Dataset entries
________________
-- ==== Sys2Proof/Machine/Scalar.lean ====
section
/-! DEFINITION. Scalar integer and address instructions (08 R218 to R222). -/

namespace Sys2Proof.Machine

/-- Bits [127:64] of the signed product. -/
def mulHigh (b c : Word) : Word := BitVec.extractLsb' 64 64 (b.signExtend 128 * c.signExtend 128)

/-- Bits [127:64] of the unsigned product. -/
def mulHighU (b c : Word) : Word := BitVec.extractLsb' 64 64 (b.setWidth 128 * c.setWidth 128)

/-- Signed division truncated toward zero; by zero it gives all ones (08 R220). -/
def divS (b c : Word) : Word := if c = 0 then BitVec.allOnes 64 else b.sdiv c

/-- Unsigned division. -/
def divU (b c : Word) : Word := if c = 0 then BitVec.allOnes 64 else b.udiv c

/-- Signed remainder with the sign of b. -/
def remS (b c : Word) : Word := if c = 0 then b else b.srem c

/-- Unsigned remainder. -/
def remU (b c : Word) : Word := if c = 0 then b else b.umod c

def shlBy (b : Word) (n : Nat) : Word := b <<< n
def shrBy (b : Word) (n : Nat) : Word := b >>> n
def sraBy (b : Word) (n : Nat) : Word := b.sshiftRight n

/-- Shift amount of a register: c[5:0]. -/
def shAmt (c : Word) : Nat := c.toNat % 64

/-- Leading zero bits, 64 for 0. -/
def leadZeros (b : Word) : Nat := if b = 0 then 64 else 63 - Nat.log2 b.toNat

/-- Trailing zero bits of the low `n` bits. -/
def trailZeros (b : Word) (n : Nat) : Nat :=
  match n with
  | 0 => 0
  | n + 1 => if b.getLsbD 0 then 0 else 1 + trailZeros (b >>> 1) n

/-- Bits that are 1. -/
def onesOf (b : Word) : Nat := ((List.range 64).filter (fun i => b.getLsbD i)).length

/-- The low `len` bits set. -/
def lowMask (len : Nat) : Word := BitVec.ofNat 64 (2 ^ len - 1)

/-- A bit field, zero-extended. -/
def bfxU (b : Word) (pos len : Nat) : Word := (b >>> pos) &&& lowMask len

/-- A bit field, sign-extended. -/
def bfxSigned (b : Word) (pos len : Nat) : Word := (bfxU b pos len <<< (64 - len)).sshiftRight (64 - len)

/-- A bit field inserted. -/
def bfiInto (a b : Word) (pos len : Nat) : Word := (a &&& ~~~(lowMask len <<< pos)) ||| ((b &&& lowMask len) <<< pos)

/-- Two sources and a destination: sA ← f(b, c), after a latency (17 R405). -/
def int3 (opc : Nat) (f : Word → Word → Word) (o : Op3) (s : State) (lat : Nat := 0) : Result :=
  command o.c { opc := opc, regs := [.s o.d, .s o.a, .s o.b], lat := lat, dst := [.s o.d] } (fun s => .done (s.sput o.d (f (s.sget o.a) (s.sget o.b))) 0) s

/-- One source: sA ← f(b). -/
def int2 (opc : Nat) (f : Word → Word) (o : Op2) (s : State) : Result :=
  command o.c { opc := opc, regs := [.s o.d, .s o.a] } (fun s => .done (s.sput o.d (f (s.sget o.a))) 0) s

/-- A register and an immediate. -/
def intI (opc : Nat) (f : Word → Word → Word) (o : OpI) (s : State) : Result :=
  command o.c { opc := opc, regs := [.s o.d, .s o.a] } (fun s => .done (s.sput o.d (f (s.sget o.a) o.imm)) 0) s

/-- A shift by an immediate. -/
def intSh (opc : Nat) (f : Word → Nat → Word) (o : OpSh) (s : State) : Result :=
  command o.c { opc := opc, regs := [.s o.d, .s o.a] } (fun s => .done (s.sput o.d (f (s.sget o.a) o.n)) 0) s

def execAdd (o : Op3) (s : State) : Result := int3 0x050 (· + ·) o s
def execAddi (o : OpI) (s : State) : Result := intI 0x051 (· + ·) o s
def execSub (o : Op3) (s : State) : Result := int3 0x052 (· - ·) o s
def execMul (o : Op3) (s : State) : Result := int3 0x053 (· * ·) o s 2
def execMulh (o : Op3) (s : State) : Result := int3 0x054 mulHigh o s 2
def execMulhu (o : Op3) (s : State) : Result := int3 0x055 mulHighU o s 2
def execDiv (o : Op3) (s : State) : Result := int3 0x056 divS o s 18
def execDivu (o : Op3) (s : State) : Result := int3 0x057 divU o s 18
def execRem (o : Op3) (s : State) : Result := int3 0x058 remS o s 18
def execRemu (o : Op3) (s : State) : Result := int3 0x059 remU o s 18
def execAnd (o : Op3) (s : State) : Result := int3 0x05A (· &&& ·) o s
def execAndi (o : OpI) (s : State) : Result := intI 0x05B (· &&& ·) o s
def execOr (o : Op3) (s : State) : Result := int3 0x05C (· ||| ·) o s
def execOri (o : OpI) (s : State) : Result := intI 0x05D (· ||| ·) o s
def execXor (o : Op3) (s : State) : Result := int3 0x05E (· ^^^ ·) o s
def execXori (o : OpI) (s : State) : Result := intI 0x05F (· ^^^ ·) o s
def execShl (o : Op3) (s : State) : Result := int3 0x060 (fun b c => shlBy b (shAmt c)) o s
def execShli (o : OpSh) (s : State) : Result := intSh 0x061 shlBy o s
def execShr (o : Op3) (s : State) : Result := int3 0x062 (fun b c => shrBy b (shAmt c)) o s
def execShri (o : OpSh) (s : State) : Result := intSh 0x063 shrBy o s
def execSra (o : Op3) (s : State) : Result := int3 0x064 (fun b c => sraBy b (shAmt c)) o s
def execSrai (o : OpSh) (s : State) : Result := intSh 0x065 sraBy o s
def execMin (o : Op3) (s : State) : Result := int3 0x066 (fun b c => if b.slt c then b else c) o s
def execMax (o : Op3) (s : State) : Result := int3 0x067 (fun b c => if b.slt c then c else b) o s
def execMinu (o : Op3) (s : State) : Result := int3 0x068 (fun b c => if b.ult c then b else c) o s
def execMaxu (o : Op3) (s : State) : Result := int3 0x069 (fun b c => if b.ult c then c else b) o s
def execClz (o : Op2) (s : State) : Result := int2 0x06A (fun b => BitVec.ofNat 64 (leadZeros b)) o s
def execCtz (o : Op2) (s : State) : Result := int2 0x06B (fun b => BitVec.ofNat 64 (trailZeros b 64)) o s
def execPopc (o : Op2) (s : State) : Result := int2 0x06C (fun b => BitVec.ofNat 64 (onesOf b)) o s

/-- `SEL` (08 R219, R222). -/
def execSel (o : OpSel) (s : State) : Result :=
  command o.c { opc := 0x06D, regs := [.s o.d, .s o.a, .s o.b], preds := [o.p] }
    (fun s => .done (s.sput o.d (if s.job.pred o.p then s.sget o.a else s.sget o.b)) 0) s

/-- `MOVI`. -/
def execMovi (o : OpMovi) (s : State) : Result :=
  command o.c { opc := 0x06E, regs := [.s o.d] } (fun s => .done (s.sput o.d o.imm) 0) s

/-- `MOVHI`: (i << 32) or sA[31:0]. -/
def execMovhi (o : OpMovhi) (s : State) : Result :=
  command o.c { opc := 0x06F, regs := [.s o.d] }
    (fun s => .done (s.sput o.d (o.imm ++ (s.sget o.d).setWidth 32)) 0) s

def execMov (o : Op2) (s : State) : Result := int2 0x070 id o s
def execAbs (o : Op2) (s : State) : Result := int2 0x071 (fun b => if b.msb then 0 - b else b) o s

/-- `BFX`. -/
def execBfx (o : OpBf) (s : State) : Result :=
  command o.c { opc := 0x072, regs := [.s o.d, .s o.a] }
    (fun s => .done (s.sput o.d (bfxU (s.sget o.a) o.pos.toNat o.len.toNat)) 0) s

/-- `BFX.S`. -/
def execBfxS (o : OpBf) (s : State) : Result :=
  command o.c { opc := 0x072, regs := [.s o.d, .s o.a] }
    (fun s => .done (s.sput o.d (bfxSigned (s.sget o.a) o.pos.toNat o.len.toNat)) 0) s

/-- `BFI`. -/
def execBfi (o : OpBf) (s : State) : Result :=
  command o.c { opc := 0x073, regs := [.s o.d, .s o.a] }
    (fun s => .done (s.sput o.d (bfiInto (s.sget o.d) (s.sget o.a) o.pos.toNat o.len.toNat)) 0) s

/-- `LEA`: b + (c << sh) + off. -/
def execLea (o : OpLea) (s : State) : Result :=
  command o.c { opc := 0x074, regs := [.s o.d, .s o.a, .s o.b] }
    (fun s => .done (s.sput o.d (s.sget o.a + (s.sget o.b <<< o.sh.val) + o.off.signExtend 64)) 0) s

end Sys2Proof.Machine
end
________________
The answer must be every line of the data that contains the word "remU".

def remU (b c : Word) : Word := if c = 0 then b else b.umod c
def execRemu (o : Op3) (s : State) : Result := int3 0x059 remU o s 18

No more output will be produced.